-- ==== Sys2Proof/Machine/SystemOps.lean ====
section
/-!
DEFINITION. Ports, self-tests, clocks, power, attestation, keys, registers of the always-on domain, reset and bring-up, and
FEATQ (10 R149, R150; 22 R330; 23 R346 to R350; 24 R352 to R358).
-/
namespace Sys2Proof.Machine

/-! ## FEATQ (R330) -/

/-- FEATQ: a word of the launch's feature view. -/
def bodyFeatq (d k : Nat) (c : Ctx) (s : State) : Eff :=
  writeLanes c d (fun _ => { val := (s.viewOf c.crew).extractLsb' (32 * k) 32, s := false }) s

/-! ## Traffic that arrives through ports (R149, R150, R354) -/

/-- A frame's translation for an agent that names physical addresses. -/
def plainTr (pa : Nat) : Translation :=
  { frame := pa - pa % 2 ^ 16, size := 0, mtype := 0, enc := false, ns := false, ex := 0, kernel := false, writable := true,
    executable := false, w1 := true, x1 := false, snapshot := false }

/-- The port is a host port, or a peer is bound to it: traffic of others is refused at the port (R354, R357). -/
def State.portOpen (s : State) (port : Nat) : Bool :=
  decide (port < 2) || (decide (port < 18) && s.aon.peers.contains (port - 2))

/-- A physical address that inbound traffic may name: bonded DRAM, or for a host the kick, notify and control registers; an expander's
memory is private to the module, and the registers of the always-on domain are firmware's (R151, R356). An access that spans two lines,
and one that names no such address, changes nothing: DESIGN CHOICE, log 54. -/
def State.inboundOk (s : State) (port pa n : Nat) : Bool :=
  s.broughtTo 1 && s.frameOk pa && decide (pa / 64 = (pa + n - 1) / 64)
    && (inDram pa || (decide (port < 2) && inMmio pa && decide (kickBase ≤ pa))) && (apertureOf pa).isNone

/-- An arrival through a port whose line is owned: it is held at the home, and what came later through the port behind it (R150,
R153). -/
def State.arrivalHeld (s : State) (a : EvArg) : Bool := s.owned (a.v.toNat / 64)

/-- An answer given through a port. -/
def State.answer (s : State) (port pa : Nat) (bs : List Byte) : State :=
  { s with replies := s.replies ++ [{ port := port, address := pa, data := bs, refused := false }] }

/-- Traffic of a peer that is not bound to its port is refused there and reported to the peer (R354, R357). -/
def State.refuseAt (s : State) (port pa : Nat) : State :=
  { s with replies := s.replies ++ [{ port := port, address := pa, data := [], refused := true }] }

/-- PORT_WRITE_ARRIVAL: a write from a host or peer performed at its home; n the port, v the physical address, bytes the
data. -/
def evPortWriteArrival (a : EvArg) (s : State) : State :=
  let pa := a.v.toNat
  if ¬ s.portOpen a.n then s.refuseAt a.n pa
  else if ¬ s.inboundOk a.n pa a.bytes.length ∨ s.arrivalHeld a = true then s
  else if inMmio pa then s.mmioWrite nobody pa a.bytes
  else s.homeWrite nobody nobody 0 {} (plainTr pa) pa 0 a.bytes

/-- PORT_READ_ARRIVAL: a read from a host or peer performed at its home, pending partials of the line merged first, and answered; n
the port, v the physical address, m the length. -/
def evPortReadArrival (a : EvArg) (s : State) : State :=
  let pa := a.v.toNat
  if ¬ s.portOpen a.n then s.refuseAt a.n pa
  else if ¬ s.inboundOk a.n pa a.m ∨ s.arrivalHeld a = true then s
  else match (if inMmio pa then s.mmioRead pa a.m else (s.devMeets 0 pa a.m).homeRead 0 (plainTr pa) pa a.m) with
    | (s, bs) => s.answer a.n pa bs

/-- PEER_ATOM_ARRIVAL: an atomic of a peer performed at its home here, and answered with what stood there; n the port, v the physical address, m the operation,
bytes the operand and the comparand. -/
def evPeerAtomArrival (a : EvArg) (s : State) : State :=
  let pa := a.v.toNat
  if ¬ s.portOpen a.n then s.refuseAt a.n pa
  else if ¬ s.inboundOk a.n pa 4 ∨ s.arrivalHeld a = true ∨ pa % 4 ≠ 0 ∨ inMmio pa = true then s
  else
    let s := (s.devMeets 0 pa 4).mergeLine (pa / 64)
    let old := leWord (s.bytes pa 4)
    let s := s.answer a.n pa (s.bytes pa 4)
    let x := leWord (a.bytes.take 4)
    let y := leWord ((a.bytes.drop 4).take 4)
    if atomWrites a.m old y then
      s.homeWrite nobody nobody 0 { rmw := true } (plainTr pa) pa 0 (leBytes 4 (atomNew a.m old x y).toNat)
    else s

/-- HOST_ACKNOWLEDGEMENT: a write that left through a port has been accepted at its target; n names it. -/
def evHostAcknowledgement (a : EvArg) (s : State) : State :=
  { s with outbound := s.outbound.filter fun o => o.ident != a.n }

/-! ## Self-test (R346, R348) -/

/-- Crews on a unit of hardware. -/
def State.onUnit (s : State) (u : HwUnit) : List Nat :=
  (List.range s.crews.length).filter fun c => match s.crews[c]? with
    | some k => k.status == .resident && hwOf k.core == u
    | none => false

/-- The place of a unit as an error entry names it, numbered as %core: a base die's L2 ways, DRAM rows and strait by the first
sequencer of its stack (DESIGN CHOICE, log 9), a unit of the I/O die by 0x3FF (R348). -/
def hwLoc : HwUnit → Nat
  | .core n => n
  | .sequencer n => 256 + n
  | .nearBank s _ => 256 + 16 * s
  | .l2Way d _ => 256 + 16 * d
  | .dramRow pa => 256 + 16 * stackOf pa
  | .strait _ b => 256 + 16 * b
  | .commandCore _ => 0x3FF

/-- ECC unit and address of a unit of hardware as an entry about its test tells: a DRAM row by the PA that its frames are reported
with, an L2 way by its unit and the first address of its die's window (DESIGN CHOICE, log 9), any other by its location alone
(R346, R348). -/
def hwTold : HwUnit → Nat × Nat
  | .dramRow pa => (4, pa)
  | .l2Way d _ => (3, d * 2 ^ 38)
  | _ => (0, 0)

/-- A unit out of service: of an L2 way the lines are written back first (R346). -/
def State.takeOut (s : State) (u : HwUnit) : State :=
  let s := { s with rel := { s.rel with underTest := s.rel.underTest.filter (· != u) ++ [u] } }
  match u with
  | .l2Way d _ => s.shrinkL2 d (s.l2Of d).length
  | _ => s

/-- A command core that holds a queue's lock, or serves a graph, finishes its event before it is tested (R317). -/
def State.commandBusy (s : State) : HwUnit → Bool
  | .commandCore n => s.queues.any (fun q => q.2.lock == some n) || s.graphs.any fun g => g.2.core == some n
  | _ => false

/-- UNIT_SELF_TEST: a unit is taken out of service, its crews pre-empted; once none is left it is tested, and fenced or
returned; the argument names the unit. Whether it passes is free. -/
def evUnitSelfTest (a : EvArg) (s : State) : State :=
  if ¬ s.broughtTo 1 ∨ s.rel.fenced.contains a.hw = true then s
  else
    let s := s.takeOut a.hw
    let cs := s.onUnit a.hw
    if s.commandBusy a.hw then s
    else if ¬ cs.isEmpty then
      cs.foldl (fun t c => (s.copiesOf c).foldl (fun t i => t.modCrew i fun k => { k with preempting := true }) t) s
    else
      let pass := Config.selfTestPasses s.draws
      let s := { s.draw with rel := { s.rel with
        underTest := s.rel.underTest.filter (· != a.hw)
        fenced := if pass then s.rel.fenced else s.rel.fenced ++ [a.hw] } }
      s.logError (if pass then 9 else 8) (hwTold a.hw).1 (hwLoc a.hw) 0 0 0 (hwTold a.hw).2

/-! ## Clocks, power, temperature (R352, R353) -/

/-- ISLAND_CLOCK_CHANGE: an island's clock lowered, or raised again up to its nominal value; n the island, m the clock in
MHz. -/
def evIslandClockChange (a : EvArg) (s : State) : State :=
  if s.broughtTo 1 ∧ a.n < 32 ∧ 0 < a.m ∧ a.m ≤ nominalIslands.getD a.n 0 then
    { s with power := { s.power with islands := s.power.islands.set a.n a.m } }
  else s

/-- POWER_CAP_SET: the host's cap of 1,200 to 3,200 W; n the cap. -/
def evPowerCapSet (a : EvArg) (s : State) : State :=
  if s.broughtTo 1 ∧ 1200 ≤ a.n ∧ a.n ≤ 3200 then { s with power := { s.power with cap := a.n } } else s

/-- THERMAL_LIMIT: every resident crew is pre-empted and nothing is placed until the die has cooled; n the die. -/
def evThermalLimit (a : EvArg) (s : State) : State :=
  if 17 ≤ a.n then s
  else
    { s with
      power := { s.power with hot := insertRising a.n s.power.hot }
      crews := s.crews.map fun k => if k.status == .resident then { k with preempting := true } else k }

/-- DIE_COOLED: n the die. -/
def evDieCooled (a : EvArg) (s : State) : State :=
  { s with power := { s.power with hot := s.power.hot.filter (· != a.n) } }

/-! ## Attestation and keys (R349, R350) -/

/-- ATTESTATION_REPORT: 1,408 bytes for the requester's nonce. -/
def evAttestationReport (a : EvArg) (s : State) : State :=
  if ¬ s.broughtTo 1 then s else
  let body := leBytes 32 Config.firmwareHash.toNat ++ leBytes 32 a.nonce.toNat ++ leBytes 8 Config.serialNumber.toNat
    ++ leBytes 4 s.rel.fenced.length ++ leBytes 4 (deviceView.extractLsb' 0 32).toNat ++ leBytes 48 0
  { s with rel := { s.rel with reports := s.rel.reports ++ [body ++ padTo 1280 (Config.falconSignature body)] } }

/-- An address space's key destroyed: what was written under it is left under a key that no space has. -/
def State.dropKey (s : State) (asid : Nat) : State :=
  { s.draw with
    rel := { s.rel with keys := s.rel.keys.filter (· != asid) }
    encOwner := s.encOwner.map fun x => if x.2 = asid + 1 then (x.1, 4097 + s.draws) else x }

/-- ASID_KEY_INIT: firmware initialises an ASID, whose key is generated and whose descriptor takes effect, or with m = 1
releases it; n the ASID. -/
def evAsidKeyInit (a : EvArg) (s : State) : State :=
  if ¬ s.broughtTo 4 ∨ 4096 ≤ a.n then s
  else
    let s := if s.rel.keys.contains a.n then s.dropKey a.n else s
    if a.m = 1 then s
    else ({ s with rel := { s.rel with keys := s.rel.keys ++ [a.n] } }).latchSpace a.n

/-! ## Registers of the always-on domain (R356) -/

/-- A base register's writable bits: BASE and LOCK. -/
def baseBits (v : DWord) : DWord := v &&& 0x000FFFFFFFFFF001#64

/-- BASE_REGISTER_WRITE: a base register takes a value unless its LOCK is set; n the offset, v the value. -/
def evBaseRegisterWrite (a : EvArg) (s : State) : State :=
  if ¬ s.broughtTo 3 ∨ 0x30 ≤ a.n then s
  else { s with aon := { s.aon with bases := s.aon.bases.modify (a.n / 8) fun r => if r.getLsbD 0 then r else baseBits a.v } }

/-- REGISTER_WRITE: the error ring's n, or a register of the always-on domain or of MMIO whose behaviour the spec does not
give, which holds what is written; n the offset, v the value. -/
def evRegisterWrite (a : EvArg) (s : State) : State :=
  if ¬ s.broughtTo 3 then s
  else if a.n < 0x30 then evBaseRegisterWrite a s
  else if a.n = 0x30 then { s with aon := { s.aon with ringN := bitsAt a.v.toNat 0 5 } }
  else if a.n = 0x38 then s
  else { s with aon := { s.aon with other := sset 0 a.n a.v s.aon.other } }

/-! ## Reset and bring-up (R357, R358) -/

/-- MODULE_RESET: every launch ends unsignalled; fences, clocks and LOCKs are cleared; memory is undefined, every byte of it a free
value until it is written (R358). -/
def evModuleReset (_ : EvArg) (s : State) : State :=
  { State.reset with
    now := s.now, epoch := s.now + 1, turn := s.turn, draws := s.draws,
    rel := { State.reset.rel with resets := s.rel.resets + 1, reports := s.rel.reports },
    power := { State.reset.power with hot := s.power.hot } }

/-- Units that bring-up tests: cores, sequencers, near-bank units, command cores, straits and L2 ways. -/
def testedUnits : List HwUnit :=
  (List.range 256).map .core ++ (List.range 128).map .sequencer
    ++ ((List.range 8).flatMap fun s => (List.range 32).map fun c => .nearBank s c) ++ (List.range 12).map .commandCore
    ++ ((List.range 8).flatMap fun c => (List.range 8).map fun b => .strait c b)
    ++ ((List.range 8).flatMap fun d => (List.range 16).map fun w => .l2Way d w)

/-- A binding of the 16 peer indexes: each to a peer port or, as 255, to none, and each port to at most one peer (R354). -/
def bindingOk (ps : List Nat) : Bool :=
  let bound := ps.filter (· != 255)
  ps.length == 16 && bound.all (fun p => decide (p < 16)) && bound.eraseDups.length == bound.length

/-- An expander's capacity as it is mapped: rounded up to 1 GiB (R355). -/
def roundGib (n : Nat) : Nat := (n + 2 ^ 30 - 1) / 2 ^ 30 * 2 ^ 30

/-- The capacities of the expanders at the four CXL ports, 8 bytes each (R355). -/
def expandersOf (bs : List Byte) : List Nat := (List.range 4).map fun i => roundGib (leNat ((bs.drop (8 * i)).take 8))

/-- BRING_UP: the next of the steps 1 to 6, in order: images verified, else the module stays halted in reset; units tested
and fenced, a unit that an earlier self-test fenced staying so until the module is reset (R346); links bound, 16 bytes naming the port of each peer index and the next 32 the capacities at the CXL ports; registers
locked; ASIDs initialised; queues created. -/
def evBringUp (a : EvArg) (s : State) : State :=
  let s' := { s with aon := { s.aon with bringUp := s.aon.bringUp + 1 } }
  match s.aon.bringUp with
  | 0 => if Config.firmwareVerifies s.rel.resets then s' else s
  | 1 =>
    let failed := (testedUnits.zipIdx s.draws).filterMap fun x => if Config.selfTestPasses x.2 then none else some x.1
    let rows := (Config.rowsFail s.rel.resets).filter inDram
    { s' with draws := s.draws + testedUnits.length, rel := { s.rel with fenced := (s.rel.fenced ++ failed ++ rows.map HwUnit.dramRow).eraseDups } }
  | 2 =>
    let ps := (a.bytes.take 16).map BitVec.toNat
    if ¬ bindingOk ps then s
    else { s' with aon := { s'.aon with peers := ps, expanders := expandersOf (a.bytes.drop 16) } }
  | 3 => if s.aon.bases.all fun r => r.getLsbD 0 then s' else s
  | 4 => s'
  | 5 => s'
  | _ => s

end Sys2Proof.Machine
end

-- -- --

**Assignment:**
Lines to set down from above: the line with "def plainTr (pa", the line with "memory is private", and every line between, each exactly as written.

**Written solution:**
def plainTr (pa : Nat) : Translation :=
  { frame := pa - pa % 2 ^ 16, size := 0, mtype := 0, enc := false, ns := false, ex := 0, kernel := false, writable := true,
    executable := false, w1 := true, x1 := false, snapshot := false }

/-- The port is a host port, or a peer is bound to it: traffic of others is refused at the port (R354, R357). -/
def State.portOpen (s : State) (port : Nat) : Bool :=
  decide (port < 2) || (decide (port < 18) && s.aon.peers.contains (port - 2))

/-- A physical address that inbound traffic may name: bonded DRAM, or for a host the kick, notify and control registers; an expander's
memory is private to the module, and the registers of the always-on domain are firmware's (R151, R356). An access that spans two lines,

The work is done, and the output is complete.